It turns out that this problem has already been considered, and a paper (containing pretty-pretty graphs) was published on the arXiv, by Hiroyuki Shima, on August 21st, 2012. Better luck for me next time.
Alice an Bob are having a competition: they both swing on identical swings, and at some point in swings' swing, the two swingers swing themselves off. The winner is the one who landed farther on the ground. The obvious question is what is the optimal point to jump off, so as to reach farthest.
The trivial answer is to increase the swing's amplitude to a right angle, \(A = ⦜ \approx 1.5708\), and then jump when \(\alpha = \frac{1}{2} ⦜ = \frac{1}{8} \tau = 45°\). This answer is based on the intuition that at this angle, we have a good balance between the horizontal velocity, which takes the competitors farther, and the vertical velocity, which increases their airborne time. It is the same answer as in the case of shooting a cannon ball to the largest possible distance.
This answer is, in fact, wrong.
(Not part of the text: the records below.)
/-- R255, R280, R281, R285, R286, R321. A word that names no operation faults after its operands are resolved, whether or
not it is being skipped. -/
def Obligations.InvalidWordFaultsAfterItsOperandsAreResolved : Prop :=
  (∀ (s : State) (op : BitVec 5) (b a : Operand), s.cpu.status = .running →
      decode s.config (s.memRead s.cpu.pc) = .invalidOrdinary op b a →
      ∃ p : Word, p.toNat = (s.cpu.pc.toNat + 1 + a.words + b.words) % 65536 ∧
        step s = .next { s with cpu := { s.cpu with
          pc := p
          sp := s.cpu.sp + a.spMove .a + b.spMove .b
          status := .faulted { kind := .invalidOpcode, pc := p, code := op.setWidth 6, position := none } } }) ∧
    ∀ (s : State) (d : BitVec 5) (a : Operand), s.cpu.status = .running →
      decode s.config (s.memRead s.cpu.pc) = .invalidExtended d a →
      ∃ p : Word, p.toNat = (s.cpu.pc.toNat + 1 + a.words) % 65536 ∧
        step s = .next { s with cpu := { s.cpu with
          pc := p
          sp := s.cpu.sp + a.spMove .a
          status := .faulted { kind := .invalidOpcode, pc := p, code := d.setWidth 6, position := none } } }

/-- R84, R281, R83. The all-zero word is an InvalidOpcode with code 0, unless P_HLT_OP is 0. -/
def Obligations.ZeroWordFaults : Prop :=
  ∀ s : State, s.cpu.status = .running → s.memRead s.cpu.pc = 0 → s.config.hltCode ≠ some 0 →
    step s = .next { s with cpu := { s.cpu with
      pc := s.cpu.pc + 1
      status := .faulted { kind := .invalidOpcode, pc := s.cpu.pc + 1, code := 0, position := none } } }

/-- R282, R86, R74. No step of any Running core raises InvalidOperandCode. -/
def Obligations.InvalidOperandCodeIsUnreachable : Prop :=
  ∀ (s t : State) (r : FaultRecord), s.cpu.status = .running → step s = .next t → t.cpu.status = .faulted r →
    r.kind = .invalidOpcode

/-- R74, R116. The model's own (log entry 7): exec of an instruction with b an inline literal, which no word encodes,
takes InvalidOperandCode. R282 says that the machine never raises this fault; what exec does with such a term is the
model's reading of the record kept there (log entry 7, DEDUCED). -/
def Obligations.IllegalBOperandFaultsBeforeTheHandler : Prop :=
  ∀ (i : Instr) (k : BitVec 5) (s : State), i.bOperand = some (.inline k) →
    ∃ (t : State) (r : FaultRecord), exec i s = .next t ∧ t.cpu.status = .faulted r ∧
      r.kind = .invalidOperandCode ∧ r.pc = t.cpu.pc ∧ r.code.toNat = 0x20 + k.toNat ∧ r.position = some .b ∧
      t = { s with cpu := { s.cpu with
        pc := s.cpu.pc + BitVec.ofNat 16 i.aOperand.words
        sp := s.cpu.sp + i.aOperand.spMove .a
        status := .faulted r } }

/-- R28, R200, R230. EX changes only in ADD, SUB, MUL, DIV, SHL, SHR, and in an instruction that stores a result with b
the EX Location. -/
def Obligations.OnlyExWritersChangeEx : Prop :=
  ∀ (i : Instr) (s t : State), exec i s = .next t → t.cpu.ex ≠ s.cpu.ex →
    s.cpu.skip = false ∧ (i.writesEx = true ∨ (i.writesB = true ∧ i.bOperand = some .ex))

/-- R28, R235, R236. An instruction that does not name EX as an operand does the same whatever EX holds. -/
def Obligations.NoHandlerReadsExImplicitly : Prop :=
  ∀ (i : Instr) (s : State) (v : Word), i.aOperand ≠ .ex → i.bOperand ≠ some .ex →
    ∃ t u, exec i s = .next t ∧ exec i { s with cpu := { s.cpu with ex := v } } = .next u ∧
      u = { t with cpu := { t.cpu with ex := u.cpu.ex } } ∧
      (s.cpu.skip = false → i.writesEx = true → i.bOperand.all (fun b => b.legalIn .b) = true → u = t)

/-- R27, R119. SP changes only by resolving PUSH or POP, by JSR's push, and by a store of a result to the SP Location. -/
def Obligations.SpChangesOnlyByItsOwnOperations : Prop :=
  ∀ (i : Instr) (s t : State), i.bOperand.all (fun b => b.legalIn .b) = true → exec i s = .next t →
    (¬ (s.cpu.skip = false ∧ i.writesB = true ∧ i.bOperand = some .sp) →
      t.cpu.sp = if s.cpu.skip = false ∧ i.isCall = true then (s.afterOperands i).cpu.sp - 1 else (s.afterOperands i).cpu.sp) ∧
    (i.aOperand ≠ .pushPop → i.bOperand ≠ some .pushPop → (s.afterOperands i).cpu.sp = s.cpu.sp)

/-- R21, R20, R237, R238. No instruction changes a general register but an executed one that stores a result with b that
register. -/
def Obligations.GeneralRegistersChangeOnlyAsDestination : Prop :=
  ∀ (i : Instr) (s t : State) (r : Reg), exec i s = .next t → t.reg r ≠ s.reg r →
    s.cpu.skip = false ∧ i.writesB = true ∧ i.bOperand = some (.reg r)

/-- R60, R121, R201, R256. An instruction changes no cell but the one it stores to, and a skipped one changes none. -/
def Obligations.MemoryChangesOnlyAtTheStoreCell : Prop :=
  ∀ (i : Instr) (s t : State), s.mem.wf = true → exec i s = .next t →
    (∀ x, s.storeCell i ≠ some x → t.memRead x = s.memRead x) ∧
    (s.cpu.skip = true → ∀ x, t.memRead x = s.memRead x)

/-- R8, R83, R253. No step changes the parameter P_HLT_OP that the state carries. -/
def Obligations.NoStepChangesTheParameters : Prop :=
  ∀ s t : State, step s = .next t → t.config = s.config

/-- R310, R37, R288. reset() sets every register, PC, SP and EX to 0, skip false, the status Running and no fault record,
from any state. -/
def Obligations.ResetReinitialisesTheCore : Prop :=
  ∀ s : State, (∀ r, s.doReset.reg r = 0) ∧ s.doReset.cpu.pc = 0 ∧ s.doReset.cpu.sp = 0 ∧ s.doReset.cpu.ex = 0 ∧
    s.doReset.cpu.skip = false ∧ s.doReset.cpu.status = .running ∧ s.doReset.faultRecord = none ∧
    s.doReset.config = s.config

/-- R311, R312, R313. reset() touches no cell, clear() zeroes every cell and touches nothing else, and either order gives
the same state. -/
def Obligations.ResetAndClearAreIndependent : Prop :=
  (∀ s : State, (∀ x, s.doReset.memRead x = s.memRead x) ∧ (∀ x, s.doClear.memRead x = 0) ∧ s.doClear.cpu = s.cpu ∧
      s.doReset.doClear = s.doClear.doReset) ∧
    ∀ y : System, y.doClear.cores = y.cores ∧ ∀ (k : Nat) (s : State), y.doClear.view k = some s → ∀ x, s.memRead x = 0

/-- R38, R315, R310, R312, R270. reset(), clear() and load() leave the reset registers and the program, whatever the
registers and cells held before. State.reset is the model's choice of reset() followed by clear() (log entry 2). -/
def Obligations.BootReachesTheSameStateFromAnyPowerOnState : Prop :=
  ∀ (s : State) (words : List Word), words.length ≤ 65536 →
    s.doReset.doClear = { State.reset with config := s.config } ∧
      ∃ t, s.doReset.doClear.load words = .next t ∧ t.cpu = Cpu.reset ∧ t.mem.wf = true ∧
        ∀ x, t.memRead x = (words[x.toNat]?).getD 0

/-- R270, R314. load writes its n Words to the cells 0 to n - 1 and changes nothing else; more than 65536 Words are
refused. -/
def Obligations.LoadWritesTheProgramFromAddressZero : Prop :=
  ∀ (s : State) (words : List Word), s.mem.wf = true →
    (words.length ≤ 65536 → ∃ t, s.load words = .next t ∧ t.cpu = s.cpu ∧ t.config = s.config ∧
      ∀ x, t.memRead x = (words[x.toNat]?).getD (s.memRead x)) ∧
    (words.length > 65536 → s.load words = .refused .loadTooLong)

/-- R271, R56. The memory port writes one cell, truncating to 16 bits; that it refuses an address above 65535 is the
model's choice (log entry 11). The last clause follows 93_implementation_defined row 21 (log entry 11, DESIGN CHOICE). -/
def Obligations.HostMemoryPortReadsAndWritesCells : Prop :=
  ∀ (s : State) (n : Nat) (v : Int), s.mem.wf = true →
    (n < 65536 → ∃ t w, s.hostWrite n v = .next t ∧ t.hostRead n = .ok w ∧ (w.toNat : Int) = v % 65536 ∧ t.cpu = s.cpu ∧
      ∀ m, m < 65536 → m ≠ n → t.hostRead m = s.hostRead m) ∧
    (65536 ≤ n → s.hostWrite n v = .refused .addressOutOfRange ∧ s.hostRead n = .error .addressOutOfRange)

/-- R66, R320. A Word stored over the next instruction is what the next step fetches. -/
def Obligations.StoredWordIsFetchedByTheNextStep : Prop :=
  ∀ (s : State) (v : Word), s.cpu.skip = false → s.mem.wf = true → s.memRead s.cpu.pc = v →
    s.memRead (s.cpu.pc + 1) = s.cpu.pc + 2 →
      ∃ t, exec (.set .memNext .litNext) s = .next t ∧ t.cpu.pc = s.cpu.pc + 2 ∧ t.fetchWord = v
It ignores two basic facts in which this question differs from the cannon ball question: first, the initial velocity is dependent on the angle at which you jump (so you should jump at a lower angle, where your speed is higher). Second, the initial position is also dependent on the angle (so you should jump at a higher angle, for more head-start). Consequently, a more detailed analysis of the mechanics of the problem is in order.
The swing is suspended at height \(h\) above ground, by a rope of length \(L\). This puts the axis at height \(\ell = L + h\) above ground. We assume a uniform gravitational field, pulling downward at constant force \(g\). The swing's amplitude is some angle \(0 \lt A \le ⦜\), and the swinger jumps off at angle \(-A \le \alpha \le A\), measured relative to the vertical (rest) position. We will soon see that \(0 \lt \alpha \lt A = ⦜\).
We denote by \(v\) the initial velocity at the time of jump, and by \(v_v, v_h\) the vertical and horizontal components, respectively. We also denote by \(t_e\) the time elapsed from jumping off the swing until the landing. It is clear that the location of the landing is (taking into account the headstart) \[ \Delta = L \sin \alpha + v_h \cdot t_e \]
We now compute the velocity: at the highest point of the oscillation, all the energy of the system is potential: \[ E = mg (h + L - L \cos A) \] and by conservation of energy, this is equal to the energy at take-off, \[ E = mg (h + L - L \cos \alpha) + \frac{1}{2} m v^2 \] which gives \[ v^2 = 2gL(\cos \alpha - \cos A) \]
It is easy to check that the vertical and horizontal components are \[ \left\{ \begin{aligned} v_v &= |v| \sin \alpha \\ v_h &= |v| \cos \alpha \end{aligned} \right. \] so both increase as \(|v|\) increases, which happens as \(\cos A\) decreases, and therefore it is optimal to take \(A = ⦜, \cos A = 0\). Now \[ \left\{ \begin{aligned} v_v &= |v| \sin \alpha = \sqrt{2gL} \sqrt{\cos \alpha} \sin \alpha \\ v_h &= |v| \cos \alpha = \sqrt{2gL} \sqrt{\cos \alpha} \cos \alpha \end{aligned} \right. \]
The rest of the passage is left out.